-- ==== Sys2Proof/Machine/Flags.lean ====
section
/-!
DEFINITION. The result status RSTAT (R277 to R279): its bits and how the rill forms it.
-/
namespace Sys2Proof.Machine

/-- R277: STALE. -/
def rsStale : Nat := 1
/-- R277: DL_UNLOCK. -/
def rsDlUnlock : Nat := 2
/-- R277: REF_RANGE. -/
def rsRefRange : Nat := 4
/-- R277: CK_MISS. -/
def rsCkMiss : Nat := 8
/-- R277: REPEAT. -/
def rsRepeat : Nat := 16
/-- R277: CLIP. -/
def rsClip : Nat := 32
/-- R277: SAT_IN. -/
def rsSatIn : Nat := 64
/-- R277: ESC. -/
def rsEsc : Nat := 128
/-- R277: ESC_OVF. -/
def rsEscOvf : Nat := 256
/-- R277: UFLOW. -/
def rsUflow : Nat := 512
/-- R277: SHAPE. -/
def rsShape : Nat := 4096

/-- A flag when a condition holds. -/
def flagIf (c : Bool) (f : Nat) : Nat := if c then f else 0

/-- R269: a data count at the end of its range. -/
def clipFlag (counts : List Nat) (top n : Nat) : Nat := flagIf ((counts.take n).any fun c => c = 0 || c = top) rsClip

end Sys2Proof.Machine
end

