/-- R49, R120: load a scale table into a tile: COLSCALE, then GAINSTEP. -/
def State.loadScales (s : State) (gt : Nat) (tab : List Byte) : State :=
  let s := (List.range 256).foldl (fun s i => s.setReg (Reg.TIL_COLSCALE gt i) (BitVec.ofNat 32 (leAt tab (4 * i) 4))) s
  (List.range 32).foldl (fun s i => s.setReg (Reg.TIL_GAINSTEP gt i) (BitVec.ofNat 32 (leAt tab (1024 + 4 * i) 4))) s

/-- R620: the last row is complete and the shard has verified: the scale table loads and the run may acknowledge. -/
def State.finishRun (s : State) (r isl : Nat) : State :=
  let x := s.run r
  if cnt x.rows isl != 1024 || !(x.copies || x.verified.contains isl) || x.bad isl then s
  else
    let blk := if x.scales = 0 then none else s.winBlock x.ctx (x.scales - 1)
    if blk.elim false fun b => (List.range 18).any (s.hbBad b) then s.failPort r isl 4
    else
      let s := match blk with
        | some b =>
          let tab := s.hbBytes b 0 1152
          ((s.runTiles x isl).filter fun gt => !x.skipped.contains gt).foldl (fun (s : State) (gt : Nat) => s.loadScales gt tab) s
        | none => s
      match s.runTk x isl with
      | some (k, t) => s.setTk k { t with ran := true }
      | none => s

/-- R619, R177, R198: the member tile is free for a row write. -/
def State.tileFree (s : State) (gt row : Nat) : Bool := !s.tileBusy gt && !s.tileTested gt && !s.rowHeld gt row

/-- FERRY_ROW_WRITE: the next row of a run on an island; `plain`: its 384 plaintext bytes (R595, R596). -/
def execFerryRowWrite (isl : Isl) (idx : TktIx) (plain : List Byte) (s : State) : Host.Outcome State Fault Refusal :=
  .next <|
    let k := isl.val * 256 + idx.val
    let t := s.tkAt k
    match s.runOf t with
    | none => s
    | some (r, x) =>
      let i := cnt x.rows isl
      let tiles := s.runTiles x isl
      let new := tiles.filter fun gt => s.tileFenced gt && !x.skipped.contains gt
      let x := { x with skipped := x.skipped ++ new }
      let live := tiles.filter fun gt => !x.skipped.contains gt
      if !(t.state = 3 || t.state = 4) || t.noAct || t.ran || x.bad isl || 1024 ≤ i
          || (i = 0 && s.now < t.launch) || (i != 0 && s.now < cnt x.lastRow isl + 5)
          || (!x.copies && cnt x.arrived isl < 64 + 384 * (i + 1)) || !live.all (s.tileFree · i) then s
      else match live.find? fun gt => !s.locked gt with
        | some gt => ((s.setRun r x).raiseUnlock gt 4 t.ctx).failPort r isl 8
        | none =>
          match s.grant isl (live.length, 4) with
          | none => s
          | some s =>
            let c := s.copyRow x.ctx x.block i
            if x.copies && c.2 then (s.setRun r x).failPort r isl 4
            else
              let s := if x.copies then s.add64 Reg.FRY_HB_BYTES_LO Reg.FRY_HB_BYTES_HI 512 else s
              let s := live.foldl (fun s gt =>
                let s := if x.copies then s else s.setF (Reg.ISL_ADP_TILES isl) (gt % 16) 1 0
                s.rowWrite gt i (if x.copies then c.1 else rowLevels plain)) s
              let s := s.setRun r { x with rows := Store.put flagZero x.rows isl (i + 1), lastRow := Store.put flagZero x.lastRow isl s.now }
              s.finishRun r isl
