/-- A head line of a result block (R744). -/
def headLineOf (jb : Job) (bytes rstat origin : Nat) : List Byte :=
  let b := padTo 60 (leBytes jb.gen 8 ++ leBytes jb.cid 2 ++ [BitVec.ofNat 8 (jb.queue % 16), 0] ++ leBytes jb.plan 4
    ++ leBytes bytes 4 ++ leBytes rstat 2 ++ [0, 0] ++ leBytes origin 8)
  b ++ leBytes (crc32c b).toNat 4

/-- Write a line of the frame block of a job with OUT_MODE 1 (R748). -/
def State.frameLine (s : State) (jb : Job) (line : Nat) (b : List Byte) : State :=
  if jb.outMode = 1 && jb.arg2 != 0 then
    match s.winBlock jb.fn jb.arg2 with
    | some blk => s.hbWriteLine blk line 0 b false
    | none => s
  else s

/-- The step of a job ends at this edge. -/
def State.endStep (s : State) (j : Nat) : State :=
  let jb := s.job j
  let p := s.plan jb.plan
  let s := s.setJob j { jb with st := 4, endTick := s.now }
  let s := { s with acks := s.acks.filter fun a => a.job != j, runs := s.runs.filter fun e => e.2.job != j }
  let s := if jb.failed then s else s.frameLine jb 63 (tailLineOf jb.gen)
  let rep := 1 < s.rcnt p
  let cap := rep && !jb.failed && jb.step % s.rplNd (s.gridIsl p 0) = 0
  let s := if cap then s.setPlan jb.plan { s.plan jb.plan with captured := true } else s
  let s := if rep && !jb.failed && bit (s.rplCfg p) 3 then
      (s.activeReps p).foldl (fun s k =>
        let isl := s.repIsl p k (p.f 17 1)
        s.set64 (Reg.ISL_RPL_OUT_LO isl) (Reg.ISL_RPL_OUT_HI isl) (s.outDigest p isl)) s
    else s
  let s := (s.planIslands p).foldl (fun s isl =>
    let s := if cap then s.capture isl p.ctx jb.step else s
    if rep && s.expelled isl && !(s.hd 3 isl).fenceDp then s.fenceUnit isl 16 0x12 else s) s
  -- R739: a step that failed, or that sends no rows, writes no result block: the job ends here.
  let s := if jb.failed || jb.outMode = 1 then s.endJob j 0 else s
  if (s.plan jb.plan).unloading then s.unloadNow jb.plan else s

/-- The step ends when every ticket has been issued or the step failed, and none is live (R739). -/
def State.checkEnd (s : State) (j : Nat) : State :=
  let jb := s.job j
  if jb.st != 3 || (s.tickets.any fun e => e.2.job = j) || !(jb.failed || (s.allIssued jb && !(s.acks.any fun a => a.job = j))) then s
  else s.endStep j

/-! ## DYN calls and leases (R382 to R384, R402, R403) -/

/-- Pool tiles of an island (R380): DYN_CFG.COUNT of them at the top. -/
def State.poolTiles (s : State) (isl : Nat) : List Nat :=
  (List.range 16).filter fun t => 16 - s.getF (Reg.ISL_DYN_CFG isl) 0 3 ≤ t

/-- R383: a pool tile is free. -/
def State.poolFree (s : State) (isl t : Nat) : Bool :=
  let gt := isl * 16 + t
  !(s.leases.any fun l => l.res = 4 && l.unit = gt) && !s.tileFenced gt && (s.tx gt).cal = 0 && !s.tileTested gt
    && !s.getB (Reg.TIL_STS gt) 8 && s.profile.dynCount = s.getF (Reg.ISL_DYN_CFG isl) 0 3

/-- The free pool tiles of an island. -/
def State.freePool (s : State) (isl : Nat) : List Nat := (s.poolTiles isl).filter (s.poolFree isl)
--*--
## TRY IT
Report the tally of lines in the listing that carry the string "Machine", and nothing else.

## OUTPUT OF THE EXERCISE
3